# March Isb Meet



## mikem108 (11/2/10)

Would like to invite the ISB crew to my place for the usual food and beer event preferably a saturday in late March 20th or 27th, and starting about 2pm
Expressions of interest invited also a theme or just the usual, bring ye beer and share it!


----------



## Fatgodzilla (11/2/10)

mikem108 said:


> Would like to invite the ISB crew to my place for the usual food and beer event preferably a saturday in late March 20th or 27th, and starting about 2pm
> Expressions of interest invited also a theme or just the usual, bring ye beer and share it!




1. Fatgodzilla 
2. Grantw
3. DiscoStu
4. Stuster
5. Retsamhsam - American IPA
6. Gulpa - American IPA - 6.7% - Wy1272
7. Monkeybusiness
8. Gruntus
9. Cortez The Killer - Hop Rod Rye Clone - Rye IPA - 7%ish - 
10. Josh - Imperial IPA
11. Bizier
12. floppinab 
13. nifty
14. Muggus - 


Mike, the above blokes are gathering for the Special Case Swap - some are regular ISBers. We have picked 20 March as the date (not all can attend). Combine the swap with your regular ISB session? Or something else?


----------



## floppinab (11/2/10)

Fatgodzilla said:


> Mike, the above blokes are gathering for the Special Case Swap - some are regular ISBers. We have picked 20 March as the date (not all can attend). Combine the swap with your regular ISB session? Or something else?

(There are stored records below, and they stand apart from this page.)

-- ==== Sys2Proof/Certificates/Slice0/Obligations.lean ====
section
/-! DEFINITION. The statements: what the commands do, one definition Obligations.<Name> each. -/
open Sys2Proof Sys2Proof.Machine Sys2Proof.Machine.Claim

/-- R81, Table 3.6: the arithmetic, logic and shift rows of S0 and S1, each in either slot, with any guard and any operands. -/
def Obligations.ScalarResultsReachGD : Prop :=
  ∀ (s : State) (x : At) (l : Fin 2) (b : BitVec 54),
    Row s x l 0x01 b (.add x l b) (onC x.core (gd (fun p q => p + q) rB)) ∧
    Row s x l 0x02 b (.sub_ x l b) (onC x.core (gd (fun p q => p - q) rB)) ∧
    Row s x l 0x03 b (.and_ x l b) (onC x.core (gd (fun p q => p &&& q) rB)) ∧
    Row s x l 0x04 b (.or_ x l b) (onC x.core (gd (fun p q => p ||| q) rB)) ∧
    Row s x l 0x05 b (.xor_ x l b) (onC x.core (gd (fun p q => p ^^^ q) rB)) ∧
    Row s x l 0x06 b (.sll x l b) (onC x.core (gd (fun p q => p <<< (q.toNat % 32)) rB)) ∧
    Row s x l 0x07 b (.srl x l b) (onC x.core (gd (fun p q => p >>> (q.toNat % 32)) rB)) ∧
    Row s x l 0x08 b (.sra x l b) (onC x.core (gd (fun p q => p.sshiftRight (q.toNat % 32)) rB)) ∧
    Row s x l 0x09 b (.mul_ x l b) (onC x.core (gd (fun p q => p * q) rB)) ∧
    Row s x l 0x0A b (.mulh x l b) (onC x.core (gd (fun p q => BitVec.ofInt 32 (p.toInt * q.toInt / 2 ^ 32)) rB)) ∧
    Row s x l 0x0B b (.mulhu x l b) (onC x.core (gd (fun p q => BitVec.ofNat 32 (p.toNat * q.toNat / 2 ^ 32)) rB)) ∧
    Row s x l 0x0C b (.min_ x l b) (onC x.core (gd (fun p q => if p.toInt ≤ q.toInt then p else q) rB)) ∧
    Row s x l 0x0D b (.max_ x l b) (onC x.core (gd (fun p q => if p.toInt ≤ q.toInt then q else p) rB)) ∧
    Row s x l 0x0E b (.minu x l b) (onC x.core (gd (fun p q => if p ≤ q then p else q) rB)) ∧
    Row s x l 0x0F b (.maxu x l b) (onC x.core (gd (fun p q => if p ≤ q then q else p) rB)) ∧
    Row s x l 0x10 b (.addi x l b) (onC x.core (gd (fun p q => p + q) iB)) ∧
    Row s x l 0x11 b (.andi x l b) (onC x.core (gd (fun p q => p &&& q) iB)) ∧
    Row s x l 0x12 b (.ori x l b) (onC x.core (gd (fun p q => p ||| q) iB)) ∧
    Row s x l 0x13 b (.xori x l b) (onC x.core (gd (fun p q => p ^^^ q) iB)) ∧
    Row s x l 0x14 b (.slli x l b) (onC x.core (gd (fun p q => p <<< (q.toNat % 32)) iB)) ∧
    Row s x l 0x15 b (.srli x l b) (onC x.core (gd (fun p q => p >>> (q.toNat % 32)) iB)) ∧
    Row s x l 0x16 b (.srai x l b) (onC x.core (gd (fun p q => p.sshiftRight (q.toNat % 32)) iB)) ∧
    Row s x l 0x17 b (.li x l b) (onC x.core (gd (fun _ q => q) iB)) ∧
    Row s x l 0x18 b (.muli x l b) (onC x.core (gd (fun p q => p * q) iB)) ∧
    Row s x l 0x1A b (.clz x l b) (onC x.core (gd (fun p _ => if p = 0 then 32 else BitVec.ofNat 32 (31 - Nat.log2 p.toNat)) rB)) ∧
    Row s x l 0x1B b (.popc x l b) (onC x.core (gd (fun p _ => BitVec.ofNat 32 ((List.range 32).filter (fun i => p.getLsbD i)).length) rB))

/-- R66, R79, R81, Tables 3.5 and 3.6: ADDS with its flag, CMP into a predicate, the CSR rows and the branches. CSRW and the branches write no
other register; BRL writes the address after the bundle. The pc itself moves when the bundle issues: see the statement ProgramCounterMoves. -/
def Obligations.ScalarFlagCompareCsrBranchRows : Prop :=
  ∀ (s : State) (x : At) (l : Fin 2) (b : BitVec 54),
    Row s x l 0x19 b (.adds x l b) (onC x.core (fun w k y =>
      let sum := (k.G (sB w)).toInt + (k.G (sC w)).toInt
      if sum < -2 ^ 31 then (y.setG (sA w) (BitVec.ofInt 32 (-2 ^ 31))).orFlags flSAT
      else if 2 ^ 31 - 1 < sum then (y.setG (sA w) (BitVec.ofInt 32 (2 ^ 31 - 1))).orFlags flSAT
      else y.setG (sA w) (BitVec.ofInt 32 sum))) ∧
    Row s x l 0x20 b (.cmp x l b) (onC x.core (fun w k y =>
      let p := k.G (sB w)
      let q := if bit w 35 then iB w k else rB w k
      y.setP (fld w 53 51) (match fld w 38 36 with
        | 0 => decide (p = q)
        | 1 => decide (p ≠ q)
        | 2 => decide (p.toInt < q.toInt)
        | 3 => decide (q.toInt ≤ p.toInt)
        | 4 => decide (p < q)
        | _ => decide (q ≤ p)))) ∧
    Row s x l 0x28 b (.csrr x l b) (fun w _ t => (t.csrRead x.core (fld w 11 0)).2.onCore x.core (fun y =>
      y.setG (sA w) (t.csrRead x.core (fld w 11 0)).1)) ∧
    Row s x l 0x29 b (.csrw x l b) (onC x.core (fun w k y => y.setC 8 (k.G (sB w) &&& 0x1F))) ∧
    Row s x l 0x30 b (.br x l b) (fun _ _ t => t) ∧
    Row s x l 0x31 b (.brl x l b) (onC x.core (fun w k y => y.setG (sA w) (BitVec.ofNat 32 (k.pc + 1)))) ∧
    Row s x l 0x32 b (.jr x l b) (fun _ _ t => t)

/-- R82, R178, R181, Table 3.7: the rows of S2. A load from the core's Locker reads its bytes at once; one from a Library or Shelf buffer goes out
and returns with LOAD_RETURN. A store to the Locker is done at once; one of 128 bytes elsewhere flushes the gather entries of its lines and goes
out in halves; a narrow one waits in the gather buffer. PREF asks for a line that the shelf does not hold. -/
def Obligations.LockerSlotRows : Prop :=
  ∀ (s : State) (x : At) (b : BitVec 54),
    let e := fun (w : SlotW) (k : Core) => k.handle (s2H w)
    let a := fun (w : SlotW) (k : Core) => (e w k).base + s2Ofs k w
    let load := fun (d : SlotW → LoadDest) (w : SlotW) (k : Core) (t : State) =>
      if (e w k).kind = 0 then
        (t.coreEcc x.core (t.corrected .locker (lockerKey x.core (a w k)) (sSize w))).onCore x.core (fun y =>
          y.loadTo (d w) (memReadN t.locker (lockerKey x.core (a w k)) (sSize w)))
      else t.loadOut k x.core w
    Row s x 2 0x01 b (.ld x b) (load (fun w => if sSize w = 128 then .vector (sA w) else .scalar (sA w) false)) ∧
    Row s x 2 0x02 b (.lds x b) (load (fun w => if sSize w = 128 then .vector (sA w) else .scalar (sA w) true)) ∧
    Row s x 2 0x04 b (.ldbc x b) (load (fun w => .splat (sA w))) ∧
    Row s x 2 0x03 b (.st x b) (fun w k t =>
      let bs := if sSize w = 128 then vBytes (k.V (sA w)) else leBytes (sSize w) (k.G (sA w)).toNat
      if (e w k).kind = 0 then t.store .locker (lockerKey x.core (a w k)) bs
      else if sSize w = 128 then
        let t := (linesOf (a w k) 128).foldl (fun t l => t.flushEntry x.core (decide ((e w k).kind = 2)) l) t
        (t.coreWrite x.core (decide ((e w k).kind = 2)) k.house (a w k) (bs.take 64)).coreWrite x.core (decide ((e w k).kind = 2)) k.house
          (a w k + 64) (bs.drop 64)
      else t.gatherStore x.core (decide ((e w k).kind = 2)) k.house (a w k) bs) ∧
    Row s x 2 0x05 b (.pref x b) (fun w k t =>
      if (e w k).v && (e w k).kind = 2 && (e w k).house = k.house && decide (s2Ofs k w < (e w k).size) &&
          (t.firstUnmapped k.house (a w k) 1).isNone && decide (t.slotBank k.house (a w k / 64 % 64) < 512) &&
          !t.hasLine k.house (a w k / 64 * 64) then t.askFill k.house (a w k / 64 * 64)
      else t)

And I'm still looking at doing this at my joint.................. still awaiting SWMBO's approval <_< shouldn't be long now........


----------



## barls (11/2/10)

20th is good 4 me as the 27th will get me killed


----------



## syd_03 (11/2/10)

Fatgodzilla said:


> 1. Fatgodzilla
> 2. Grantw
> 3. DiscoStu
> 4. Stuster
> ...



There are also a few of us down in the stouts category too. 20th is good as far as I know


----------



## redbeard (11/2/10)

Nothing planned for the 20th


----------



## mikem108 (12/2/10)

Folks as anyone who has prevously attended my place is a bit small to host any more than about ten people, a case swap would be a big challenge, if not impossible


----------



## floppinab (18/2/10)

Have locked in the Mar. 20th at my joint lads. Watch the thread in the special case swap for details.


----------



## syd_03 (18/2/10)

floppinab said:


> Have locked in the Mar. 20th at my joint lads. Watch the thread in the special case swap for details.


Perfect.

BBQ at my place the saturday before for the worlds greatest shave, all welcome.
Sponser me here if you wish [topic="42219"]Link[/topic]

Cheers


----------



## barls (25/2/10)

looking forward to this.
ill bring a bottle of the dark braggot that i made.


----------



## syd_03 (9/3/10)

syd_03 said:


> Perfect.
> 
> BBQ at my place the saturday before for the worlds greatest shave, all welcome.
> Sponser me here if you wish [topic="42219"]Link[/topic]
> ...



Only a few days to go now, BBQ at my house this Saturday, let me know if you are attending.

Thanks to those who have sponsored so far, if you haven't please just give $5 to the great cause.

Cheers
Jason


----------